Kamar ini seperti kapal pecah, sangat berantakan! Sobekan pakaian-pakaian bertebaran di segala tempat, sobekan buku-buku memenuhi meja, boneka-boneka yang tadinya cantik dan besar itu juga hancur tidak bersisa, bahkan kapas-kapasnya bertebaran di segala sudut. Setelah menyaksikan seluruh tempat ini, Mirna kembali memekik dengan keras.
"Barang-barangku! Gaunku, bukuku, bonekaku, kenapa semuanya jadi begini?!!" teriaknya dengan keras yang bahkan sudah terisak memeluk bekas-bekas barangnya itu.
Melihat reaksi Mirna, dengan panik Eri dan Ressa membuka lemari pakaiannya dan terkejut juga melihatnya. Dalamnya masih rapi, tidak tersentuh sama sekali, begitu juga lemari-lemari buku mereka, semuanya masih rapi dan bersih.
"Punya kami masih utuh, tidak tersentuh sama sekali."
"Kenapa hanya milik Mirna yang dihancurkan?" kali ini tanya Eri melanjutkan ucapan Ressa. Kami semua menatap Mirna dengan prihatin, tidak bisa melakukan apa-apa. Ia terus terisak, sampai mendadak ia berhenti menangis, bangkit berdiri dan melangkah ke depanku.
PLLAAAKKKK!!!!
Tidak hanya diriku, aku sempat melirik semua orang dan mereka membelalak matanya lebar, terkejut juga bingung, terkecuali Mirna. Aku menyentuh pipiku yang baru saja tertampar tadi dan menatapnya dengan penuh rasa aneh. "Kenapa kau menamparku?"
"Jangan pura-pura bego!" teriaknya dengan nada yang tinggi. "Lihat pakaian ini!" lanjutnya lagi seraya melempar salah satu sobekan pakaiannya ke arahku. Aku menurut dan mengamatinya. Ada bekas darah. "Lihatlah, lihat semuanya yang ada di ruangan ini. Semuanya ada bekas darah, darah yang sama dengan bajumu! Jadi tak perlu diragukan kalau pelakunya adalah kamu!"

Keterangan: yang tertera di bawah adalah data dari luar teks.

-- ==== Sys2Proof/Laws/Coefficients.lean ====
section
/-! SUPPORT. The corner cases of the designs (41_coefficient_factory.md R117, R129): the gain 0.0, finiteness, and that the
functions R13 speaks of exist. -/

namespace Sys2Proof.Machine

/-! ### The gain 0.0 -/

/-- The gain 0.0, of either sign, gives G = 1.0 and A = 1.0 (41_coefficient_factory.md R117(a)). -/
theorem pow10_zero (e : FpEnv) {pg : B32} (h : pg = 0#32 ∨ pg = 0x80000000#32) :
    pow10 (div64 e (toB64 e pg) c20) = c1 ∧ sqrt64 e c1 = c1 := by
  have hs : sqrt64 e c1 = c1 := by obtain ⟨f, n⟩ := e; rfl
  refine ⟨?_, hs⟩
  have : div64 e (toB64 e pg) c20 = 0#64 ∨ div64 e (toB64 e pg) c20 = 0x8000000000000000#64 := by
    obtain ⟨s, hp⟩ : ∃ s : Bool, toB64 e pg = if s then 0x8000000000000000#64 else 0#64 := by
      obtain ⟨s, hn⟩ : ∃ s, e.num32 pg = .fin s 0 (-149) := by
        have hf : e.flush pg = pg := by
          unfold FpEnv.flush
          rcases h with rfl | rfl <;> simp [flushSub]
        unfold FpEnv.num32
        rw [hf]
        rcases h with rfl | rfl
        · exact ⟨false, by decide⟩
        · exact ⟨true, by decide⟩
      exact ⟨s, by unfold toB64; rw [hn, result64_zero]⟩
    obtain ⟨t, hq⟩ : ∃ t, num64 (toB64 e pg) = .fin t 0 (-1074) := by
      rw [hp]; cases s
      · exact ⟨false, by decide⟩
      · exact ⟨true, by decide⟩
    have hc : num64 c20 = .fin false (5 * 2 ^ 50) (-48) := by decide
    unfold div64
    rw [hq, hc]
    simp only [Num.div]
    rw [if_neg (by norm_num)]
    simp only [Nat.zero_mul, Nat.zero_div, Nat.zero_mod, Nat.mul_zero, if_true, Nat.add_zero, result64_zero]
    cases t <;> simp
  unfold pow10
  rw [if_pos this]

/-- R117(a): with the gain 0.0 the stored set has b0 = 1.0 exactly, b1 = a1 and b2 = a2, bit for bit, whenever it is not
degenerate. -/
theorem peakCoeffs_zeroGain (e : FpEnv) (c : Config) (fs : B64) (pf pq : B32) {pg : B32}
    (h : pg = 0#32 ∨ pg = 0x80000000#32) (hd : (peakCoeffs e c fs pf pg pq).degenerate = false) :
    (peakCoeffs e c fs pf pg pq).b0 = 0x3F800000#32
      ∧ (peakCoeffs e c fs pf pg pq).b1 = (peakCoeffs e c fs pf pg pq).a1
      ∧ (peakCoeffs e c fs pf pg pq).b2 = (peakCoeffs e c fs pf pg pq).a2 := by
  obtain ⟨h1, h2⟩ := pow10_zero e h
  have one : toB32 e c1 = 0x3F800000#32 := by obtain ⟨f, n⟩ := e; cases f <;> rfl
  have nan : ∀ op a b, num64 (e.result64 op a b .nan) = .nan := fun _ _ _ => num64_mkNan _
  have bad : ∀ x y : B64, (Num.div 57 (num64 x) (num64 y)) = .nan → isFinite32 (toB32 e (div64 e x y)) = false := by
    intro x y hx
    unfold toB32 div64
    rw [hx, nan]
    exact isFinite32_result32 _ _ _ _ rfl
  have key : ∀ x y : B64, isFinite32 (toB32 e (div64 e x y)) = true → Num.div 57 (num64 x) (num64 y) ≠ .nan := by
    intro x y hf hx
    rw [bad x y hx] at hf; cases hf
  simp only [peakCoeffs, h1, h2] at hd ⊢
  generalize div64 e (Config.SIN _) _ = alpha at *
  simp only [Coef.degenerate, Bool.not_eq_false', Bool.and_eq_true] at hd
  have hk := key _ _ hd.1.1.1.1
  by_cases hn : num64 alpha = .nan
  · exfalso
    apply hk
    have hq : num64 (div64 e alpha c1) = .nan := by
      unfold div64; rw [hn]; exact nan _ _ _
    have : num64 (add64 e c1 (div64 e alpha c1)) = .nan := by
      unfold add64; rw [hq, show num64 c1 = .fin false (2 ^ 52) (-52) from by decide]; exact nan _ _ _
    rw [this]
    cases num64 (add64 e c1 (mul64 e alpha c1)) <;> rfl
  · rw [mul64_one e alpha hn, div64_one e alpha hn] at *
    refine ⟨?_, by simp⟩
    cases hx : num64 (add64 e c1 alpha) with
    | nan => rw [hx] at hk; exact absurd rfl hk
    | inf s => rw [hx] at hk; exact absurd rfl hk
    | fin s m x =>
      have hm : m ≠ 0 := by
        rintro rfl
        rw [hx] at hk; exact hk (by simp [Num.div])
      rw [div64_self e _ hx hm, one]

"Tidak, bukan aku!" Aku berusaha membela diriku yang sama sekali tidak tahu masalah ini. "Ini pasti sebuah kesalahpahaman, bukan aku pelakunya! Lagipula darah yang ada di bajuku ini adalah ta—"
"Hei, gak perlu bohong lagi. Buktinya sudah ada di depan mata kami semua! Masih mau mengelak lagi?" timpal Eri sok campur. Aku menatapnya dengan kesal.
"Sudahlah, mengaku saja kamu!" tambah Ressa seraya melangkah mendekatiku, berdiri di dekat Mirna dan Eri.
"Benar, bukan aku pelakunya! Aku tidak tahu apa-apa!"
Mirna menatapku dengan jengkel. "Gak perlu pura-pura lagi! Tidak ada lagi pelaku lain selain ka—"
Ucapannya yang penuh amarah itu langsung terhenti ketika ia menjambak poniku dengan paksa dan menariknya ke atas. Tatapan yang menusuk itu langsung tergantikan menjadi tatapan yang ngeri disertai dengan pekikan, oleh ketiga-tiganya.
"Matanya, matanya, matanya merah!"
"Dia monster, monster!!"
Seusai mereka merasa jijik kepadaku dengan meneriakiku, mereka bertiga lantas melarikan diri dari kamar ini, meninggalkanku sendirian dan Robbie. Robbie tidak melakukan apa-apa. Ia hanya berdiri mematung di tempatnya, dan aku menangis lagi, meneteskan air mata, dan juga darah.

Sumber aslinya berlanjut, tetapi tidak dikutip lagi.